Mesmo os pacientes que estão na enfermaria, menos graves, chegam no Emílio Ribas com uma série de debilitações por causa da dificuldade de respirar. A fraqueza decorrente do esforço para tomar ar faz com que não se alimentem. Não têm força para mastigar. “Alguns chegam em jejum”, conta a chefe da nutrição clínica do hospital, Miriam Barcha Schlesinger, de 48 anos. 

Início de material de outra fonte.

-- ==== Sys2Proof/Machine/Ops.lean ====
section
/-! DEFINITION. The primitives every operation is made of (R11): register writes, table and TEXT reads (R51, R52, R57),
the line bank (R53 to R55), the clock (R62, R190), and taking a construction failure (R182). -/

namespace Sys2Proof.Machine

/-! ### Register writes -/

def setAlpha (a : Alpha) (s : State) : State := { s with alpha := a }
def setCol (c : Col) (s : State) : State := { s with col := c }
def setPowerOnSince (p : Option Nat) (s : State) : State := { s with powerOnSince := p }
def setRes (r : BitVec 32) (s : State) : State := { s with res := r }
def setStatus (b : BitVec 8) (s : State) : State := { s with status := b }
def setCfg (c : Cfg) (s : State) : State := { s with cfg := c }
def setText (m : List Host.Cell) (s : State) : State := { s with text := m }
def setClock (t : Nat) (s : State) : State := { s with clock := t }
def setSending (p : Option StringSend) (s : State) : State := { s with sending := p }
def setPort (es : List HostEvent) (s : State) : State := { s with port := es }

/-- Record that SendRaw sent a symbol (the model's own log 18). -/
def logSent (sym : Sym) (s : State) : State := { s with sent := s.sent ++ [sym] }

/-! ### The code tables -/

/-- `Tbl(p)[i]` (R51). -/
def tbl (k : CodeTables) : Page → Sym → Chr
  | .letters, i => k.tblL[i.toFin]
  | .figures, i => k.tblF[i.toFin]

/-- The symbols 0, 1, ..., 31 in that order. -/
def allSyms : List Sym := (List.finRange 32).map BitVec.ofFin

/-- `Lookup(p, c)` (R52): the linear search, lowest index first. -/
def lookup (k : CodeTables) (p : Page) (c : Chr) : Option Sym :=
  allSyms.find? (fun i => tbl k p i == c)

/-! ### TEXT (R57) -/

/-- What a byte of TEXT that nothing has written reads as: DESIGN CHOICE 0x00 (log 13). -/
def textUnlisted : Chr := 0x00

/-- The byte at an address. -/
def Memory.read : List Host.Cell → Nat → Chr
  | [], _ => textUnlisted
  | (a, b) :: m, x => if a = x then b else Memory.read m x

/-- Write one byte, keeping the canonical form: writing what an unlisted address reads as removes the entry. -/
def Memory.write : List Host.Cell → Nat → Chr → List Host.Cell
  | [], x, v => if v = textUnlisted then [] else [(x, v)]
  | (a, b) :: m, x, v =>
    if x < a then (if v = textUnlisted then (a, b) :: m else (x, v) :: (a, b) :: m)
    else if x = a then (if v = textUnlisted then m else (x, v) :: m)
    else (a, b) :: Memory.write m x v

/-- Entries at addresses from `lo` on, strictly rising, below `size`, none of them redundant. -/
def Memory.wfFrom (size : Nat) : Nat → List Host.Cell → Bool
  | _, [] => true
  | lo, (a, b) :: m => decide (lo ≤ a) && decide (a < size) && b != textUnlisted && Memory.wfFrom size (a + 1) m

/-- The canonical form of a memory of `size` bytes. -/
def Memory.wf (size : Nat) (m : List Host.Cell) : Bool := Memory.wfFrom size 0 m

/-- TEXT has 2^TEXT_ADDR_BITS bytes (R50). -/
def textSize (p : Platform) : Nat := 2 ^ p.textAddrBits

/-- A TEXT address is TEXT_ADDR_BITS wide and wraps (R59, R127). -/
def textIndex (p : Platform) (a : Nat) : Nat := a % textSize p

/-- `MemRead(addr, 1)` (R57). -/
def textRead (s : State) (a : Nat) : Chr := Memory.read s.text (textIndex s.platform a)

/-- TEXT with one byte written by the host (R57, R193). -/
def textWrite (a : Nat) (b : Chr) (s : State) : State := setText (Memory.write s.text (textIndex s.platform a) b) s

/-! ### The clock -/

/-- The first number that a TS_BITS-wide clock cannot hold (R190). -/
def clockEnd (p : Platform) : Nat := 2 ^ p.tsBits

/-- A count of CLOCK_UNIT in nanoseconds (R10, R166, R190). -/
def nanoseconds (p : Platform) (d : Nat) : Nat := d * p.clockUnit

/-- Time after `d` more units (R190). The clock never wraps in a run; past 2^TS_BITS no rule states it: free, but still a
reading of a TS_BITS-wide clock (log 8). -/
def advance (p : Platform) (now : Nat) (d : Nat) : Nat :=
  if now + d < clockEnd p then now + d else Config.clockPastEnd now d % clockEnd p

/-- The excess of one Sleep over its nominal length: 0 to SLEEP_JITTER (R62, U6; log 12). -/
def sleepExcess (s : State) : Nat :=
  if s.cfg.sleepJitter = 0 then 0 else Config.freeSleepDraw s.draws % (s.cfg.sleepJitter + 1)

/-- `Sleep(d)` (R62). -/
def sleep (d : Nat) (s : State) : State :=
  { s with clock := advance s.platform s.clock (d + sleepExcess s), draws := s.draws + 1 }

/-! ### The line bank -/

/-- SHADOW with the bit of line `n` at a level (R24). -/
def shadowPut (n : LineNo) (level : Bool) (m : LineMask) : LineMask :=
  if level then m ||| (1#maxLines <<< n.toNat) else m &&& ~~~(1#maxLines <<< n.toNat)

/-- SHADOW as the spec has it, LINE_COUNT bits wide (R24). -/
def shadowMask (s : State) : BitVec s.platform.lineCount := s.shadow.setWidth s.platform.lineCount

/-- `LineSet(n)` (level high, R53) or `LineClear(n)` (level low, R54). -/
def lineCommand (n : LineNo) (level : Bool) (s : State) : State :=
  { s with shadow := shadowPut n level s.shadow, trace := s.trace ++ [⟨n, level, s.clock⟩] }

/-- The level that `LineGet(n)` answers now: the environment's (R55). -/
def lineLevel (n : LineNo) (s : State) : Bool :=
  match s.kbd with
  | b :: _ => b
  | [] => Config.freeLineLevel n s.draws

/-- The state after a `LineGet(n)` (R55): one answer is used up, no pin and no SHADOW bit changes. -/
def lineGet (n : LineNo) (s : State) : State :=
  { s with kbd := s.kbd.tail, draws := s.draws + 1, samples := s.samples ++ [⟨n, lineLevel n s, s.clock⟩] }

/-- One slot of a frame: a command to the writer line, then a Sleep (R77). -/
def slot (level : Bool) (d : Nat) (s : State) : State :=
  sleep d (lineCommand s.cfg.wrLine level s)

/-- The last level commanded to a line in an event list, if any (R42). -/
def lastLevel (n : LineNo) (tr : List LineEvent) : Option Bool :=
  (tr.reverse.find? (fun e => e.line == n)).map (·.level)

/-- The level of a line's pin, unspecified until the first command (R42, R53, R54, R203; log 20). -/
def pinLevel (n : LineNo) (s : State) : Option Bool := lastLevel n s.trace

/-! ### Construction failures: the block's only exceptions -/

/-- No DeviceState, no results, nothing commanded: what a construction starts from (R40, R184, R200). -/
def blankDevice (s : State) : State :=
  { s with alpha := .unknown, col := 0, powerOnSince := none, shadow := 0, res := 0, status := 0,
           sending := none, trace := [], samples := [], sent := [] }

/-- Taking a construction failure (R182): STATUS.ERR holds the code, CONSTRUCTED stays 0. There is no saved state, no
handler and no return (R180, R184): the one way on is another construction. -/
def raiseConstructError (e : ConstructError) (s : State) : State :=
  setStatus (statusOf (errCode e) false) s

end Sys2Proof.Machine
end

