-- ==== Sys2Proof/Machine/Power.lean ====
section
/-! DEFINITION. The power controller (spec/43_power.md): SPWR, GPWR, TPWR, CPWR. -/

namespace Sys2Proof.Machine

/-- `SetPower(o)` (R161): unconditional (R162); the timestamp is taken before the warm-up delay. -/
def setPower (on : Bool) (s : State) : State :=
  if on then
    sleep s.cfg.tWarmup (setPowerOnSince (some s.clock) (lineCommand s.cfg.pwrLine s.cfg.powerOnLevel s))
  else
    sleep s.cfg.tCooldown (setPowerOnSince none (lineCommand s.cfg.pwrLine (!s.cfg.powerOnLevel) s))

/-- `PowerTouch()` (R164). -/
def powerTouch (s : State) : State := setPowerOnSince (some s.clock) s

/-- The auto power-on of SRAW and DSB (R142, R160). -/
def autoPowerOn (s : State) : State := if powered s then s else setPower true s

/-- SPWR (R161). -/
def execSpwr (on : Bool) (s : State) : Host.Outcome State Fault Refusal :=
  .next (setPower on s)

/-- GPWR (R163). -/
def execGpwr (s : State) : Host.Outcome State Fault Refusal :=
  .next (setRes (resOfFlag (powered s)) s)

/-- TPWR (R164). -/
def execTpwr (s : State) : Host.Outcome State Fault Refusal :=
  .next (powerTouch s)

/-- CPWR (R165). -/
def execCpwr (s : State) : Host.Outcome State Fault Refusal :=
  if timeoutDue s then .next (setRes (resOfFlag true) (setPower false s))
  else .next (setRes (resOfFlag false) s)

end Sys2Proof.Machine
end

Enfermeiros do hospital Emílio Ribas preenchem documentação de pacientes. Foto: Tiago Queiroz/Estadão

No passado, no Emílio Ribas, os nutricionistas sentavam ao lado do paciente, os entrevistavam e definiam a dieta. Agora, dada a facilidade da propagação da doença, a equipe evita entrar nos quartos e escolhe o cardápio com base nos prontuários. Precisamos economizar os EPIs (equipamentos de proteção individual). Às vezes, conseguimos ligar para o paciente e tirar alguma dúvida”, afirmou Miriam. Como não conseguem digerir e estão fracos, os pacientes em geral recebem suplementos alimentares fáceis de engolir e hipercalóricos.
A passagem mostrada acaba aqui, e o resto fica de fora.